CogStack / MedCATtutorials

General tutorials for the setup and use of MedCAT.
MIT License
32 stars 15 forks source link

Using different data folder for each part of tutorial #4

Closed mart-r closed 2 years ago

mart-r commented 2 years ago

The rationale behind this PR is as follows:

The "problem" I've described above is, of course a sort of byproduct of me trying to run the tutorials multiple times and commenting out the download parts (which take a long time for me, at least when working from home). If I wasn't trying to do that, there would be no incompatibility.

So my current "solution" is to create a separate folder for each part of the tutorial (i.e data_p2). And on top of that, to not download the files unless they are newer than local (the -N flag).

Overall, the approach I've gone for has a number of pros and cons. I will try to list them here to the best of my abilities. Pros Cons
Downloads are not repeated if file exists locally Extra disk space is required on the user's side (in my case, it took around 6GB total)
Files are not shared between different parts of the tutorial If files get changed locally, they will not automatically be redownloaded

The current approach was to apply the -N flag to all wget downloads. If there are files for which this is not appropriate, these changes would need to be reverted.

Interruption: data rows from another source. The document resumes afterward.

-- ==== Sys2Proof/Tests/Slice0.lean ====
section
/-! SUPPORT. The model's own tests: what the well-formedness checks refuse, words of the table, one-step tests whose
expected results are worked examples and vectors of spec/ (named in each comment), and for every obligation with
hypotheses a state and operands that meet them. -/

open Sys2Proof Sys2Proof.Machine

namespace Sys2Proof.Tests

/-! ### Well-formedness -/

/-- The test fixture of 95_test_vectors.md V32, with the widths it needs. -/
def tiny : Config := { tTickUs := 10, ceiling := 3, reqLowTicks := 2, reqHighTicks := 1, dw := 3, dlw := 1 }

theorem test_wf_default : Config.default.WellFormed := by decide
theorem test_wf_tiny_is_only_a_fixture : tiny.Runnable ∧ ¬ tiny.WellFormed := by decide
theorem test_wf_refuses_low_ceiling : ¬ { Config.default with ceiling := 99, tTickUs := 11 }.WellFormed := by decide
theorem test_wf_refuses_short_budget : ¬ { Config.default with tTickUs := 9, reqLowTicks := 2047 }.WellFormed := by
  decide
theorem test_wf_refuses_short_low : ¬ { Config.default with reqLowTicks := 1799 }.WellFormed := by decide
theorem test_wf_refuses_short_high : ¬ { Config.default with reqHighTicks := 3 }.WellFormed := by decide
theorem test_wf_refuses_zero_low : ¬ { tiny with reqLowTicks := 0 }.Runnable := by decide
theorem test_wf_refuses_zero_high : ¬ { tiny with reqHighTicks := 0 }.Runnable := by decide
theorem test_wf_refuses_zero_ceiling : ¬ { tiny with ceiling := 0 }.Runnable := by decide
theorem test_wf_refuses_narrow_counter : ¬ { Config.default with dw := 6 }.WellFormed := by decide
theorem test_wf_refuses_narrow_delay : ¬ { Config.default with dlw := 10 }.WellFormed := by decide
theorem test_wf_refuses_large_count : (PulseDuration.count 101).wellFormed 100 = false := by decide
theorem test_wf_refuses_duration_bits :
    durBitsWellFormed 100 false 101 = false ∧ durBitsWellFormed 100 true 100 = false := by decide

/-! ### Decoding: words from the `encoding` column of the table -/

theorem test_decode_cmd : decode .cmd 0b1 = .ok .read ∧ decode .cmd 0b0 = .ok .nop := ⟨rfl, rfl⟩
theorem test_decode_ptcmd : decode .ptcmd 0b10 = .ok (.measureLevel .low) ∧
    decode .ptcmd 0b11 = .ok (.measureLevel .high) ∧ decode .ptcmd 0b00 = .ok (.ptNop .low) ∧
    decode .ptcmd 0b01 = .ok (.ptNop .high) := ⟨rfl, rfl, rfl, rfl⟩
theorem test_decode_phase : decode .phase 0b0000 = .ok .idle ∧ decode .phase 0b0001 = .ok .reqLow ∧
    decode .phase 0b0010 = .ok .reqHigh ∧ decode .phase 0b0011 = .ok .ackLow ∧ decode .phase 0b0100 = .ok .ackHigh ∧
    decode .phase 0b0101 = .ok .frame ∧ decode .phase 0b0110 = .ok .decode ∧ decode .phase 0b0111 = .ok .verify ∧
    decode .phase 0b1000 = .ok .done := ⟨rfl, rfl, rfl, rfl, rfl, rfl, rfl, rfl, rfl⟩
theorem test_decode_res : decode .res 0b00 = .ok .resSuccess ∧ decode .res 0b01 = .ok .resResponseReady ∧
    decode .res 0b10 = .ok .resChecksumMismatch ∧ decode .res 0b11 = .ok .resTimeout := ⟨rfl, rfl, rfl, rfl⟩
theorem test_decode_reserved : decode .phase 9 = .error (.reservedPhase 9) ∧
    decode .phase 15 = .error (.reservedPhase 15) ∧ decode .phase 16 = .error (.wordTooWide .phase 16) ∧
    decode .cmd 2 = .error (.wordTooWide .cmd 2) := ⟨rfl, rfl, rfl, rfl⟩
theorem test_decode_table_word : decodeTableWord 4 8 = some .done ∧ decodeTableWord 8 8 = some .done ∧
    decodeTableWord 1 1 = some .read ∧ decodeTableWord 2 2 = some (.measureLevel .low) ∧
    decodeTableWord 8 9 = none := ⟨rfl, rfl, rfl, rfl, rfl⟩

/-- 30_encoding.md R73: the four codes on the result port. -/
theorem test_result_codes : ({ State.reset with result := .success } : State).outputs.result = 0 ∧
    ({ State.reset with result := .responseReady } : State).outputs.result = 1 ∧
    ({ State.reset with result := .checksumMismatch } : State).outputs.result = 2 ∧
    ({ State.reset with result := .timeout } : State).outputs.result = 3 := ⟨rfl, rfl, rfl, rfl⟩

/-! ### One step -/

/-- The inputs of a tick without reset. -/
def tick (start : Bool) (pin : Level) : Inputs := { Inputs.quiet with start := start, pinIn := pin }

/-- The inputs of a tick without reset, with the outside driver's command port. -/
def benchTick (ptStart : Bool) (ptLevel pin : Level) : Inputs :=
  { Inputs.quiet with pinIn := pin, ptStart := ptStart, ptLevel := ptLevel }

/-- The inputs of a tick with reset. -/
def resetTick : Inputs := { Inputs.quiet with rst := true, start := true }

/-- A state of the fixture in a phase, about to sample the inputs. -/
def inPhase (ph : Phase) (xs : List Inputs) : State := { State.reset with cfg := tiny, phase := ph, inputs := xs }

/-- A state of the default configuration whose unit is busy. -/
def unitBusyAt (l : Level) (c : Nat) (xs : List Inputs) : State :=
  { State.reset with unitPort := .bench, unitBusy := true, unitExp := l, unitCount := c, inputs := xs }

/-- 30_encoding.md R71, R80: accepted in IDLE, ignored in FRAME. -/
theorem test_read : (∃ t, exec .read (inPhase .idle [tick true .high]) = .next t ∧ t.phase = .reqLow) ∧
    exec .read (inPhase .frame [tick true .low]) = .next (inPhase .frame [tick true .low]) := ⟨⟨_, rfl, rfl⟩, rfl⟩
/-- 30_encoding.md R84: no state change. -/
theorem test_nop : exec .nop (inPhase .done [tick false .high]) = .next (inPhase .done [tick false .high]) := rfl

PS: The problem arose, as I mentioned above, when I was trying to run the tutorials multiple times. The idea was to see how the tutorials fared with the current master branch of MedCAT. And because I had already downloaded the files in prior runs, I commented them out. This lead to the issue where Part 4.2 would read the file written by Part 3.1 and there would be an incompatibility.

PPS: This may not be the ideal solution to the "problem" at hand. And I'm more than open to other ideas and/or the dismissal of this PR.